We note, for this example, that the total cost of estimating a single parameter with the biased or the adjusted RB-EnKM is higher than with the FO-EnKM (approx. $75\text {h}\, 28'$ for the former and $19\text {h}\, 37'$ for the latter). This is due to the six-dimensional parameter space and the fact that the parameters are not highly correlated. We thus require a fairly large training set of size ${2,\!000}$ to obtain a sufficiently accurate reduced order model over the whole parameter space. In combination with the “brute force” POD approach—as mentioned above—the offline cost is thus considerable. However, if one is interested in multiple parameter estimations, e.g., due to new data being availabe, the RB-EnKM algorithm significantly outperforms the FO-EnKM in terms of computational runtime since the online phase requires only $13'\, 32''$. For example, repeating the parameter estimation 32 times in order to obtain a better statistical characterization of the method takes about $82\text {h}$ using the reduced basis method, but it would require more than $627\text {h}$ using the FO-EnKM.

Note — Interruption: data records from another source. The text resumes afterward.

/-! ### Rounding the fraction of a root -/

section
variable {num den t c : Nat} (hn : 0 < num) (hd : 0 < den) (ht : 128 ≤ t) (hc : c < Fmt.f32.largest) (he : 52 ≤ Fmt.f32.expo c) (m : Rm)
include hn hd ht hc he

/-- A root that a code holds is exact. -/
theorem roundFrac_root_exact (h : Fmt.f32.value c ^ 2 = num / den) :
    roundFrac .f32 m false false (rootFrac num den t).1 (rootFrac num den t).2 = (c, 0#5) := by
  obtain ⟨hp, hq, hside⟩ := rootFrac_spec hn hd t
  obtain ⟨hlo, hhi, -⟩ := hside.code ht he
  have heq : ((rootFrac num den t).1 : ℚ) / (rootFrac num den t).2 = Fmt.f32.mag c := by
    rw [mag_eq_value hc.le]
    exact le_antisymm (not_lt.1 (hlo.not.2 h.not_lt)) (not_lt.1 (hhi.not.2 h.not_gt))
  rw [(roundFrac_rounded hp hq m false false).exact c hc.le heq, Fmt.sign, if_neg Bool.false_ne_true, Nat.zero_add]

/-- A root between two codes goes to the one that the mode names; it never lies at their midpoint. -/
theorem roundFrac_root_between (hlo : Fmt.f32.value c ^ 2 < num / den) (hhi : (num : ℚ) / den < Fmt.f32.value (c + 1) ^ 2)
    (hmid : (Fmt.f32.value c + Fmt.f32.value (c + 1)) ^ 2 ≠ 4 * (num / den)) :
    roundFrac .f32 m false false (rootFrac num den t).1 (rootFrac num den t).2 =
      (if (m = .rne ∧ (Fmt.f32.value c + Fmt.f32.value (c + 1)) ^ 2 < 4 * (num / den)) ∨ m = .rup then c + 1 else c, flagNX) := by
  obtain ⟨hp, hq, hside⟩ := rootFrac_spec hn hd t
  obtain ⟨hlo', -, hhi'⟩ := hside.code ht he
  obtain ⟨hbelow, habove⟩ := hside.midpoint ht he
  have hround := (roundFrac_rounded (f := .f32) hp hq m false false).between c hc
  rw [mag_eq_value hc.le, mag_eq_value hc] at hround
  have hround := hround (hlo'.2 hlo) (hhi'.2 hhi)
  generalize ((rootFrac num den t).1 : ℚ) / (rootFrac num den t).2 = r at *
  have hnotmid : Fmt.f32.value c + Fmt.f32.value (c + 1) ≠ 2 * r := fun h =>
    hmid (le_antisymm (not_lt.1 (habove.not.1 h.not_gt)) (not_lt.1 (hbelow.not.1 h.not_lt)))
  have hup : roundsUp m false (c % 2 == 1) (Fmt.f32.value c) r (Fmt.f32.value (c + 1)) = true ↔
      (m = .rne ∧ (Fmt.f32.value c + Fmt.f32.value (c + 1)) ^ 2 < 4 * (num / den)) ∨ m = .rup := by
    cases m <;> simp [roundsUp, hnotmid, hbelow]
  have hnormal : Fmt.f32.mag (2 ^ Fmt.f32.mant) ≤ Fmt.f32.value c := by
    rw [mag_eq_value least_le_largest, value_strictMono.le_iff_le]
    unfold Fmt.expo at he
    exact ((Nat.le_div_iff_mul_le (Nat.two_pow_pos _)).1 (by omega : 1 ≤ c / 2 ^ Fmt.f32.mant)).trans' (by simp)
  have hnottiny : ¬(r ≤ Fmt.f32.mag (2 ^ Fmt.f32.mant) - 2 ^ (-(Fmt.f32.bias : ℤ) - Fmt.f32.mant) ∨ r < Fmt.f32.mag (2 ^ Fmt.f32.mant) ∧
      roundsUp m false true (Fmt.f32.mag (2 ^ Fmt.f32.mant) - 2 ^ (-(Fmt.f32.bias : ℤ) - Fmt.f32.mant)) r (Fmt.f32.mag (2 ^ Fmt.f32.mant)) = false) := by
    have hr := hnormal.trans_lt (hlo'.2 hlo)
    have hquantum := two_zpow_pos (-(Fmt.f32.bias : ℤ) - Fmt.f32.mant)
    rintro (h | ⟨h, -⟩) <;> linarith
  simp only [hup, if_neg hnottiny] at hround
  rw [hround, Fmt.sign, if_neg Bool.false_ne_true, Nat.zero_add]

end

/-! ### Where a root lies -/

/-- The code below a root of a number from the smallest one on is that of a number from 2^-75 on. -/
theorem expo_of_root {c : Nat} {S : ℚ} (hS : 2 ^ (-149 : ℤ) ≤ S) (h : S < Fmt.f32.value (c + 1) ^ 2) : 52 ≤ Fmt.f32.expo c := by
  obtain ⟨-, -, hlt, -⟩ := code_parts (f := .f32) c
  by_contra he
  have hsig : ((Fmt.f32.signif c : ℚ) + 1) ≤ 2 ^ (24 : ℤ) := by exact_mod_cast hlt
  have hquantum : (2 : ℚ) ^ ((Fmt.f32.expo c : ℤ) - 127 - 23) ≤ 2 ^ (-99 : ℤ) := zpow_le_zpow_right₀ one_le_two (by omega)
  have hval : Fmt.f32.value (c + 1) ≤ 2 ^ (-75 : ℤ) := by
    rw [value_succ, show (-75 : ℤ) = 24 + -99 by norm_num, zpow_add₀ two_ne_zero]
    exact mul_le_mul hsig hquantum (two_zpow_pos _).le (two_zpow_pos _).le
  have hsq : Fmt.f32.value (c + 1) ^ 2 ≤ (2 ^ (-75 : ℤ)) ^ 2 := pow_le_pow_left₀ (value_nonneg _) hval 2
  have : ((2 : ℚ) ^ (-75 : ℤ)) ^ 2 < 2 ^ (-149 : ℤ) := by norm_num
  linarith

/-- Twice a midpoint of two codes from 2^-75 on is an odd multiple of a power of two. -/
theorem sum_of_codes {c : Nat} (he : 52 ≤ Fmt.f32.expo c) :
    ∃ s : Nat, ∃ k : ℤ, 2 ^ 23 ≤ s ∧ (Fmt.f32.value c + Fmt.f32.value (c + 1)) ^ 2 = ((2 * s + 1) ^ 2 : Nat) * 2 ^ (2 * k) := by
  obtain ⟨s, k, hs, -, hc, hc'⟩ := quantum_of_code he
  refine ⟨s, k, hs, ?_⟩
  rw [hc, hc', two_mul k, zpow_add₀ two_ne_zero]
  push_cast
  ring

/-- The square of an odd number above 2^12 is no significand at a power of two. -/
theorem odd_sq_ne {s x : Nat} (hs : 2 ^ 23 ≤ s) (hx : x < 2 ^ 24) (k e : ℤ) : (((2 * s + 1) ^ 2 : Nat) : ℚ) * 2 ^ k ≠ x * 2 ^ e := by
  intro h
  have hodd : (2 * s + 1) ^ 2 % 2 = 1 := by rw [Nat.pow_mod, Nat.mul_add_mod]
  rcases le_or_gt e k with hek | hke
  · obtain ⟨j, hj⟩ := Int.eq_ofNat_of_zero_le (sub_nonneg.2 hek)
    have hx' : (x : ℚ) = ((2 * s + 1) ^ 2 * 2 ^ j : Nat) := by
      refine mul_right_cancel₀ (two_zpow_pos e).ne' (h.symm.trans ?_)
      rw [show k = j + e by omega, zpow_add₀ two_ne_zero, zpow_natCast]
      push_cast
      ring
    have hx' : x = (2 * s + 1) ^ 2 * 2 ^ j := by exact_mod_cast hx'
    have h1 := Nat.le_mul_of_pos_right ((2 * s + 1) ^ 2) (Nat.two_pow_pos j)
    have h2 : 2 * s + 1 ≤ (2 * s + 1) ^ 2 := Nat.le_self_pow two_ne_zero _
    omega
  · obtain ⟨j, hj⟩ : ∃ j : Nat, e - k = j + 1 := ⟨(e - k - 1).toNat, by omega⟩
    have hsq : (((2 * s + 1) ^ 2 : Nat) : ℚ) = (x * 2 ^ (j + 1) : Nat) := by
      refine mul_right_cancel₀ (two_zpow_pos k).ne' (h.trans ?_)
      rw [show e = (j + 1 : Nat) + k by omega, zpow_add₀ two_ne_zero, zpow_natCast]
      push_cast
      ring
    have hsq : (2 * s + 1) ^ 2 = x * 2 ^ (j + 1) := by exact_mod_cast hsq
    rw [hsq, Nat.pow_succ, ← Nat.mul_assoc, Nat.mul_mod_left] at hodd
    omega

/-- Nor does it divide a power of two. -/
theorem odd_sq_mul_ne {s : Nat} (hs : 2 ^ 23 ≤ s) (x : Nat) (i : ℤ) : (((2 * s + 1) ^ 2 * x : Nat) : ℚ) ≠ 2 ^ i := by
  intro h
  have hx : 0 < (2 * s + 1) ^ 2 * x := by
    rw [Nat.pos_iff_ne_zero]
    intro h0
    rw [h0, Nat.cast_zero] at h
    exact (two_zpow_pos i).ne h
  have hi : 0 ≤ i := by
    by_contra hneg
    have hlt : (((2 * s + 1) ^ 2 * x : Nat) : ℚ) < 1 := h ▸ zpow_lt_one_of_neg₀ one_lt_two (by omega)
    exact hx.ne' (Nat.lt_one_iff.1 (by exact_mod_cast hlt))
  obtain ⟨j, rfl⟩ := Int.eq_ofNat_of_zero_le hi
  have hpow : (2 * s + 1) ^ 2 * x = 2 ^ j := by exact_mod_cast h
  have hcoprime : Nat.Coprime ((2 * s + 1) ^ 2) (2 ^ j) := Nat.Coprime.pow 2 j (by simp)
  have hone := hcoprime.eq_one_of_dvd (Dvd.intro x hpow)
  have h2 : 2 * s + 1 ≤ (2 * s + 1) ^ 2 := Nat.le_self_pow two_ne_zero _
  omega

/-! ### `fsqrt` and `frsq` -/

section
variable {a x : Nat} {e : ℤ} (h : Fmt.f32.decode a = .fin false x e) (hx : x ≠ 0) {c : Nat} (hc : c < Fmt.f32.largest)
include h hx

theorem least_of_fin : 2 ^ (-149 : ℤ) ≤ (x : ℚ) * 2 ^ e := by
  obtain ⟨-, -, -, -, he⟩ := f32_fin h
  have hx1 : (1 : ℚ) ≤ x := by exact_mod_cast Nat.one_le_iff_ne_zero.2 hx
  calc (2 : ℚ) ^ (-149 : ℤ) ≤ 2 ^ e := zpow_le_zpow_right₀ one_le_two he
    _ ≤ x * 2 ^ e := le_mul_of_one_le_left (two_zpow_pos e).le hx1

theorem largest_of_fin : (2 : ℚ) ^ (-149 : ℤ) ≤ 1 / ((x : ℚ) * 2 ^ e) := by
  obtain ⟨hle, -, hval, -, -⟩ := f32_fin h
  have hlt := value_strictMono (f := .f32) (Nat.lt_succ_of_le hle)
  rw [Nat.succ_eq_add_one, value_infinity, hval] at hlt
  have hpos := (two_zpow_pos (-149)).trans_le (least_of_fin h hx)
  rw [le_div_iff₀ hpos]
  calc (2 : ℚ) ^ (-149 : ℤ) * (x * 2 ^ e) ≤ 2 ^ (-149 : ℤ) * 2 ^ (128 : ℤ) := mul_le_mul_of_nonneg_left hlt.le (two_zpow_pos _).le
    _ ≤ 1 := by norm_num

include hc

theorem fpSqrt_root (m : Rm) : (Fmt.f32.value c ^ 2 = x * 2 ^ e → fpSqrt m a = (c, 0#5)) ∧
    (Fmt.f32.value c ^ 2 < x * 2 ^ e → (x : ℚ) * 2 ^ e < Fmt.f32.value (c + 1) ^ 2 → fpSqrt m a =
      (if (m = .rne ∧ (Fmt.f32.value c + Fmt.f32.value (c + 1)) ^ 2 < 4 * (x * 2 ^ e)) ∨ m = .rup then c + 1 else c, flagNX)) := by
  obtain ⟨-, -, -, hx24, -⟩ := f32_fin h
  have hleast := least_of_fin h hx
  have hnum : 0 < scaleUp x e := scaleUp_pos e (Nat.pos_of_ne_zero hx)
  rw [fpSqrt_fin m h, if_neg hx, if_neg Bool.false_ne_true]
  refine ⟨fun heq => ?_, fun hlo hhi => ?_⟩
  · have hsucc : Fmt.f32.value c ^ 2 < Fmt.f32.value (c + 1) ^ 2 := pow_lt_pow_left₀ (value_strictMono (Nat.lt_succ_self c)) (value_nonneg c) two_ne_zero
    exact roundFrac_root_exact hnum (den_pos e) le_rfl hc (expo_of_root (hleast.trans heq.ge) hsucc) m (by rw [num_div_den, heq])
  · have he := expo_of_root hleast hhi
    obtain ⟨s, k, hs, hsum⟩ := sum_of_codes he
    have hmid : (Fmt.f32.value c + Fmt.f32.value (c + 1)) ^ 2 ≠ 4 * (x * 2 ^ e) := by
      rw [hsum, show (4 : ℚ) * (x * 2 ^ e) = x * 2 ^ (e + 2) by rw [zpow_add₀ two_ne_zero]; ring]
      exact odd_sq_ne hs hx24 _ _
    have hround := roundFrac_root_between hnum (den_pos e) le_rfl hc he m
    rw [num_div_den] at hround
    exact hround hlo hhi hmid

theorem fpRsq_root : (Fmt.f32.value c ^ 2 * (x * 2 ^ e) = 1 → fpRsq a = (c, 0#5)) ∧
    (Fmt.f32.value c ^ 2 * (x * 2 ^ e) < 1 → 1 < Fmt.f32.value (c + 1) ^ 2 * (x * 2 ^ e) → fpRsq a =
      (if (Fmt.f32.value c + Fmt.f32.value (c + 1)) ^ 2 * (x * 2 ^ e) < 4 then c + 1 else c, 0#5)) := by
  have hleast := largest_of_fin h hx
  have hpos := (two_zpow_pos (-149)).trans_le (least_of_fin h hx)
  have hden : 0 < scaleUp x e := scaleUp_pos e (Nat.pos_of_ne_zero hx)
  have hratio : ((scaleUp 1 (-e) : Nat) : ℚ) / scaleUp x e = 1 / (x * 2 ^ e) := by rw [← one_div_div, num_div_den]
  rw [fpRsq_fin h, if_neg hx, if_neg Bool.false_ne_true]
  refine ⟨fun heq => ?_, fun hlo hhi => ?_⟩
  · have heq : Fmt.f32.value c ^ 2 = 1 / (x * 2 ^ e) := (eq_div_iff hpos.ne').2 heq
    have hsucc : Fmt.f32.value c ^ 2 < Fmt.f32.value (c + 1) ^ 2 := pow_lt_pow_left₀ (value_strictMono (Nat.lt_succ_self c)) (value_nonneg c) two_ne_zero
    rw [roundFrac_root_exact (den_pos e) hden (by decide) hc (expo_of_root (hleast.trans heq.ge) hsucc) .rne (by rw [hratio, heq])]
    rfl
  · rw [← lt_div_iff₀ hpos] at hlo
    rw [← div_lt_iff₀ hpos] at hhi
    have he := expo_of_root hleast hhi
    obtain ⟨s, k, hs, hsum⟩ := sum_of_codes he
    have hmid : (Fmt.f32.value c + Fmt.f32.value (c + 1)) ^ 2 ≠ 4 * (1 / (x * 2 ^ e)) := by
      rw [hsum, ← mul_div_assoc, mul_one, ne_eq, eq_div_iff hpos.ne']
      intro h4
      refine odd_sq_mul_ne hs x (2 - 2 * k - e) ?_
      rw [zpow_sub₀ two_ne_zero, zpow_sub₀ two_ne_zero, eq_div_iff (two_zpow_pos e).ne', eq_div_iff (two_zpow_pos _).ne',
        show (2 : ℚ) ^ (2 : ℤ) = 4 by norm_num, ← h4, Nat.cast_mul]
      ring
    have hround := roundFrac_root_between (t := 192) (den_pos e) hden (by decide) hc he .rne
    rw [hratio] at hround
    have htest : (Fmt.f32.value c + Fmt.f32.value (c + 1)) ^ 2 * (x * 2 ^ e) < 4 ↔
        (Fmt.f32.value c + Fmt.f32.value (c + 1)) ^ 2 < 4 * (1 / (x * 2 ^ e)) := by
      rw [← mul_div_assoc, mul_one, lt_div_iff₀ hpos]
    rw [hround hlo hhi hmid]
    simp [htest]

end

end Sys2Proof.Machine
end

section
/-! SUPPORT. The special functions and their words (R115 to R120). -/

namespace Sys2Proof.Machine

/-- A function of one code in the mode of the hints, in both twins. -/
def FpOne (rnd : Bool) (t : (Nat → Nat → Instr) × (Nat → Nat → Instr) × (Rm → Nat → Nat × Flags)) : Prop :=
  ∀ d a, UniformEffect (Info.of 0 false false rnd) (t.1 d a) (fun _ => [a]) d (fun h r => asWord (t.2.2 h.mode (r a).toNat)) ∧
    LaneEffect (Info.of 1 false false rnd) (t.2.1 d a) (fun _ => [a]) d (fun h r => asWord (t.2.2 h.mode (r a).toNat))

theorem fpOne_of {rnd : Bool} {s v : Nat → Nat → Instr} {g : Rm → Nat → Nat × Flags}
    (hs : ∀ {d a : Nat} (t : State), exec (s d a) t = uniformAlu t (Info.of 0 false false rnd) (fp1 d a g))
    (hv : ∀ {d a : Nat} (t : State), exec (v d a) t = perLaneAlu t (Info.of 1 false false rnd) (fp1 d a g)) : FpOne rnd (s, v, g) :=
  fun _ _ => ⟨uniformEffect_of hs (fun _ => rfl) (fun _ => rfl) (fun _ _ => ⟨_, rfl, rfl⟩),
    perLaneEffect_of hv (fun _ => rfl) (fun _ => rfl) (fun _ _ => ⟨_, rfl, rfl⟩)⟩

Table 4 Comparison of biased RB $(\,\cdot _\varepsilon )$—adjusted RB $(\,\cdot _\varepsilon ^*)$ EnKM in low-noise conditions $\sigma = 10^{-6}$. The test was performed by averaging 32 estimations obtained employing ensembles of 160 particles and 4 iterations, and using reduced basis models of size $N_\varepsilon =40$, $M_\varepsilon =320$ ($\varepsilon _c \approx 0.02$). E refers to the average parameter estimation, while $\Sigma $ denotes the average ensemble standard deviation, and H the average estimation error. t.c. and o.c indicate respectively the total and online cost of one parameter estimation

Full size table

As an extension of the previous experiment, we estimate the reference parameter ${\varvec{\mu }^\star }$ employing the same surrogate model, noise magnitude and number of ensembles as before, but using ensembles of variable size $J=20k$, with $k \in \mathbb {N}\cap [2,16]$. This allows us to study the effect of the ensemble size on the parameter estimation obtained with the biased and adjusted RB-EnKM algorithms. The results shown in Fig. 10 indicate that, for both algorithms, very small ensembles lead to large relative errors and entail a large variability among the different samples. This behavior seems to be relevant only for ensembles with less than 40 particles when the biased RB-EnKM is employed, and with less than 80 particles when the adjusted version is used. Larger ensembles do not exhibit relevant fluctuations; we can therefore assume an ensemble of size $J=160$ to be sufficiently large to ensure the independence from this quantity of the results in the upcoming tests.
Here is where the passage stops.